Gov. Brown issued EO 20-04 following a recurring standoff in the legislature over adopting quicker and greater reductions in GHG emissions. Despite Democrats having supermajorities in both houses of the legislature, a group of Republican senators and representatives staged walkouts over GHG emissions legislation during both the 2019 and 2020 sessions, depriving the legislature of a quorum and thwarting proposals to set more ambitious goals. Following Gov. Brown's executive order EO 20-04 issued in March 2020, several state agencies have issued proposed action plans to implement the order. Among those agencies, the Oregon Department of Environmental Quality issued preliminary work plans to expand the Oregon Clean Fuels Program, and reduce methane emissions from landfills; and final work plans to cap and reduce GHG emissions, and reduce food waste.

The industry challengers — comprised of a fuel distributor, trucking company, family farm and industry trade groups — contended that EO 20-04 intrudes on statutes the legislature passed in 2007 by further increasing the GHG emissions reductions goals, directing state agencies to exercise authority to facilitate achievement of the GHG emissions reduction goals, adopting specific clean fuel standards, and devising sector-specific GHG cap and reduce programs.

The court's November 30 ruling considered only the issue of the plaintiffs' standing, which has three elements: 1) whether the challenged law causes some injury to or impact upon a legally recognized interest of the plaintiffs', beyond an abstract interest in the correct application or validity of the law; 2) whether the claimed injury or impact is real or probable, not hypothetical or speculative; and 3) that a decision by the court would have a practical effect on the rights that the plaintiff is seeking to vindicate.

The court ruled that the plaintiffs met the first two elements.
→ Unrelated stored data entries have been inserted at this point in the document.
-- ==== Sys2Proof/Machine/Checkpoint.lean ====
section
/-! DEFINITION. The stream record in the mirrored region: the bytes of checkpoint images, VERIFIED, the acknowledgement table and group state,
and the counters (R160, R175, R189, R227 to R230). What these rules leave open of the layout is the model's choice
(notes/assumptions/92.md). -/

namespace Sys2Proof.Machine

/-- n bytes of a number, least significant first; negative ones in two's complement. -/
def leBytes (n : Nat) (v : Int) : List Byte := (List.range n).map fun i => BitVec.ofInt 8 (v / (2 ^ (8 * i) : Nat))

/-- Bytes held to n of them: zeros follow. -/
def sized (n : Nat) (l : List Byte) : List Byte := l.take n ++ List.replicate (n - l.length) 0

/-- Numbers as fields of n bytes, k of them. -/
def fields (n k : Nat) (l : List Int) : List Byte := sized (n * k) (l.flatMap (leBytes n))

/-! ### The rate state (R160) -/

/-- Limits of the up to three bands that count in held at the band after b. -/
def heldLimits (st : Stream) (rs : RateState) (b : Nat) : List Int :=
  ((rs.limits.filter fun e => decide (b + 1 < e.1 + st.parts.length) && decide (e.1 ≤ b)).map fun e => (e.2 : Int)).take 3

/-- *spent* as the ledger counts it at the band after b (R145). -/
def spentBefore (st : Stream) (rs : RateState) (b : Nat) : Nat :=
  total ((rs.costs.filter fun e => decide (e.1 + max 1 st.parts.length ≤ b + 1)).map fun e => e.2)

/-- DISOCC fractions by superblock row in 1/255, truncated: of the present picture as far as its bands are dispatched, else of the one
before. -/
def disoccRows (st : Stream) (rs : RateState) : List Int :=
  (List.range st.cfg.hsb).map fun row =>
    let band := ((List.range st.cfg.bands).find? fun b => decide (row < st.cfg.firstRow b + st.cfg.rowsOf b)).getD 0
    let p := if band < rs.disocc.length then rs.disocc.getD band (0, 0) else rs.disoccPrev.getD band (0, 0)
    if p.2 = 0 then 0 else ((p.1 * 255 / p.2 : Nat) : Int)

/-- The sums for κ over the picture's bands so far (R143). -/
def kappaSums (p : PicStats) : List Int :=
  let l := p.bands.filter fun e => e.2.normal
  [((total (l.map fun e => mulP e.2.cost ((e.2.q : Int) - 32)) : Nat) : Int), ((total (l.map fun e => e.2.weight) : Nat) : Int)]

/-- The statistics of a picture in progress. -/
def picStatsOf (st : Stream) (frame : Nat) : PicStats :=
  ((st.pic :: st.prevPics.map fun p => p.1).find? fun p => p.frame == frame).getD st.pic

/-- The rate state of an image. DESIGN CHOICE (notes/assumptions/92.md): bit 2 of the flags is set where the hints of any band of the previous
picture were admitted. -/
def rateBytes (st : Stream) (i : Image) : List Byte :=
  let rs := i.rate
  let flags := rs.key.toNat + 2 * rs.dry.toNat + 4 * (rs.disoccPrev.any fun p => p.2 != 0).toNat
  leBytes 8 rs.d ++ leBytes 8 rs.frac ++ leBytes 8 rs.v ++ leBytes 4 rs.frame ++ leBytes 2 (i.b + 1 : Nat) ++ leBytes 1 flags ++ [0]
    ++ leBytes 8 rs.cap ++ leBytes 8 rs.tgt ++ leBytes 8 (spentBefore st rs i.b) ++ fields 8 3 (heldLimits st rs i.b)
    ++ fields 8 2 (kappaSums (picStatsOf st rs.frame)) ++ leBytes 4 rs.cIntra ++ fields 4 128 ((List.range st.cfg.hsb).map fun r => (rowForecast st rs r : Int))
    ++ fields 1 128 (disoccRows st rs) ++ sized 64 (Config.stagedBytes (i.staged.filter fun x => x.kind != 5)) ++ sized 28 []

/-! ### The reference state (R189) -/

def slotOf (r : RefState) (k : Nat) : Option RefPic := r.store.find? fun y => y.slot == k

def kindCode (k : RefKind) : Nat := match k with | .normal => 0 | .recovery => 1 | .key => 2

def refBytes (i : Image) : List Byte :=
  let r := i.ref
  fields 4 8 ((List.range 8).map fun k => (((slotOf r k).map fun y => (y.frame : Int)).getD 0))
    ++ fields 1 8 ((List.range 8).map fun k => ((((slotOf r k).map fun y =>
        1 + 2 * y.anchor.toNat + 4 * y.barred.toNat + 8 * y.key.toNat).getD 0 : Nat) : Int))
    ++ leBytes 4 (r.decided.getD 0 : Nat) ++ leBytes 1 (kindCode r.kind) ++ leBytes 1 (r.firstSlot.getD 255 : Nat) ++ leBytes 1 (r.secondSlot.getD 255 : Nat)
    ++ leBytes 1 ((r.wave.map fun w => w.1).getD 255 : Nat) ++ leBytes 8 (r.lastKeyAt.getD 0 : Nat) ++ leBytes 8 (r.lastWaveAt.getD 0 : Nat)
    ++ leBytes 1 ((r.keyReq || r.keyForced).toNat + 2 * r.refreshReq.toNat) ++ sized 15 []
    ++ sized 16 (Config.stagedBytes (i.staged.filter fun x => x.kind == 5)) ++ sized 32 []

/-! ### The image (R227) -/

def bandBytes (i : Image) : List Byte :=
  leBytes 4 i.seq ++ leBytes 4 i.nextSeq ++ leBytes 4 i.picSeq ++ leBytes 4 i.frame ++ leBytes 2 i.b
    ++ leBytes 1 (i.rep.toNat + 2 * i.vein.toNat + 4 * i.resend.toNat + 8 * i.lost.toNat) ++ leBytes 1 i.part ++ leBytes 4 i.charge
    ++ bytesLE i.veinPos ++ leBytes 8 i.time ++ sized 532 []

/-- The 1,536 bytes of an image, its CRC-32C last. -/
def imageBytes (st : Stream) (i : Image) : List Byte :=
  let bs := sized 0x5FC (rateBytes st i ++ refBytes i ++ bandBytes i)
  bs ++ leBytes 4 (crc32c bs)

/-! ### The acknowledgement table, the groups, and the counters (R162, R175, R190, R252) -/

def ackBytes (e : AckEntry) : List Byte :=
  leBytes 4 e.frame ++ leBytes 4 e.firstSeq ++ leBytes 4 e.lastSeq
    ++ leBytes 4 (e.confirmed.toNat + 2 * e.barred.toNat + 4 * e.key.toNat + 8 * e.recovery.toNat + 16 * e.gap.toNat)
    ++ fields 2 8 (e.required.map fun (v : Nat) => (v : Int)) ++ fields 2 8 (e.acked.map fun (v : Nat) => (v : Int))

def groupBytes (d : Dev) (n g : Nat) : List Byte :=
  let mine := (recipsOf d n).filter fun r => (d.recip r).group == g
  let r := (d.stream n).ref
  leBytes 2 (mine.filter fun r => (d.recip r).marked).length ++ leBytes 2 (mine.filter fun r => (d.recip r).reports).length
    ++ leBytes 4 ((groups r.lostFrom none).getD g none |>.getD 0 : Nat) ++ leBytes 1 ((groups r.pending false).getD g false).toNat ++ sized 7 []

def tableBytes (d : Dev) (n : Nat) : List Byte :=
  sized 0x600 ((d.stream n).ref.table.flatMap ackBytes) ++ (List.range 8).flatMap (groupBytes d n)

def counterBytes (st : Stream) : List Byte :=
  let words := ((List.range 9).map fun k => st.rateCnt.get 0 (k + 1)) ++ ((List.range 9).map fun k => st.refCnt.get 0 (k + 1))
    ++ (List.range 5).map fun k => st.availCnt.get 0 (k + 4)
  sized 512 (words.flatMap bytesLE)

def verifiedWord (st : Stream) : Word := match st.verified with | some q => word (q % two32 * 2 ^ 32 + 1) | none => 0

/-! ### Writing the stream record (R228, R229, R248, R445) -/

/-- Writes bytes into both copies of a stream's record. -/
def storeBoth (s : State) (n at_ : Nat) (bs : List Byte) : State :=
  (s.store (0xEE0000000 + 0x8000 * n + at_) bs).store (0xEF0000000 + 0x8000 * n + at_) bs

/-- The frame-start rate state and the reference decision of a stream, as an image holds them. -/
def startBytes (st : Stream) (seq : Nat) : List Byte :=
  let i : Image := { seq := seq, nextSeq := 0, picSeq := 0, frame := 0, b := 0, rate := st.rate, ref := st.ref, staged := st.staged }
  rateBytes st i ++ refBytes i

/-- The frame-start rate state and the reference decision in the image slot of the band that took them, before its close writes its image
(R248). -/
def storeStart (s : State) (n seq : Nat) : State :=
  { s with mem := (storeBoth s n (seq % 8 * 0x600) (startBytes (s.dev.stream n) seq)).mem }

/-- The images of stream n that have changed since `was`. -/
def syncImages (was : Stream) (s : State) (n : Nat) : State :=
  each ((s.dev.stream n).images.filter fun i => !was.images.contains i) s fun s i =>
    storeBoth s n (i.seq % 8 * 0x600) (imageBytes (s.dev.stream n) i)

/-- VERIFIED of stream n, where it has changed since `was`. -/
def syncVerified (was : Stream) (s : State) (n : Nat) : State :=
  if (s.dev.stream n).verified = was.verified then s else storeBoth s n 0x3000 (bytesLE (verifiedWord (s.dev.stream n)))

/-- The table and the group state, and the counters, of a stream where they have changed since `old`. -/
def syncTable (old : Dev) (s : State) (n : Nat) : State :=
  let t := if tableBytes s.dev n = tableBytes old n then s else storeBoth s n 0x3800 (tableBytes s.dev n)
  if counterBytes (s.dev.stream n) = counterBytes (old.stream n) then t else storeBoth t n 0x4000 (counterBytes (s.dev.stream n))

/-- The checkpoint of a stream that has become FREE is cleared in both copies: its images, VERIFIED and the table (R34). -/
def clearRecord (was : Stream) (s : State) (n : Nat) : State :=
  let s := each was.images s fun s i => storeBoth s n (i.seq % 8 * 0x600) (List.replicate 0x600 0)
  storeBoth (storeBoth s n 0x3000 (List.replicate 8 0)) n 0x3800 (List.replicate 0x680 0)

/-- Brings the record of stream n up to date with what has changed since `old`. -/
def syncRecord (old : Dev) (s : State) (n : Nat) : State :=
  if (s.dev.stream n).phase == .free && (old.stream n).phase != .free then clearRecord (old.stream n) s n
  else syncTable old (syncVerified (old.stream n) (syncImages (old.stream n) s n) n) n

/-- The streams that have a record before or after a change. -/
def recordsOf (old new : Dev) : List Nat := uniq (old.streams.map (fun e => e.1) ++ new.streams.map fun e => e.1)

/-- Brings the records of all streams up to date: device memory alone changes. -/
def syncRecords (old : Dev) (s : State) : State := { s with mem := (each (recordsOf old s.dev) s (syncRecord old)).mem }

/-- A change of the device with the stream records that it moves on. -/
def keepRecords (f : State → State) (s : State) : State := syncRecords s.dev (f s)

end Sys2Proof.Machine
end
Plaintiffs' marketing, distribution, sale or use of large quantities of transportation fuels is directly impacted by EO 20-04 and is a legally recognized interest. The question of whether the order conflicts with the Oregon Constitution and state law satisfies the real injury element, even if no rules have been adopted that affect the plaintiffs. But the court ruled that the plaintiffs' case failed on the third element because executive agencies could still proceed with promulgating rules regarding GHG emissions and Clean Fuel Standard even without EO 20-04, in the court's words, "effectively giving no teeth to any declarations by this court." The court ruled the plaintiffs lack standing to challenge the order because the court could not rectify or redress any potential injury to plaintiffs.

This likely is not the last word on EO 20-04. The court's decision may be appealed. Even if the Executive Order itself survives appellate review, there probably will be further legal challenges to any rules that agencies adopt under the order.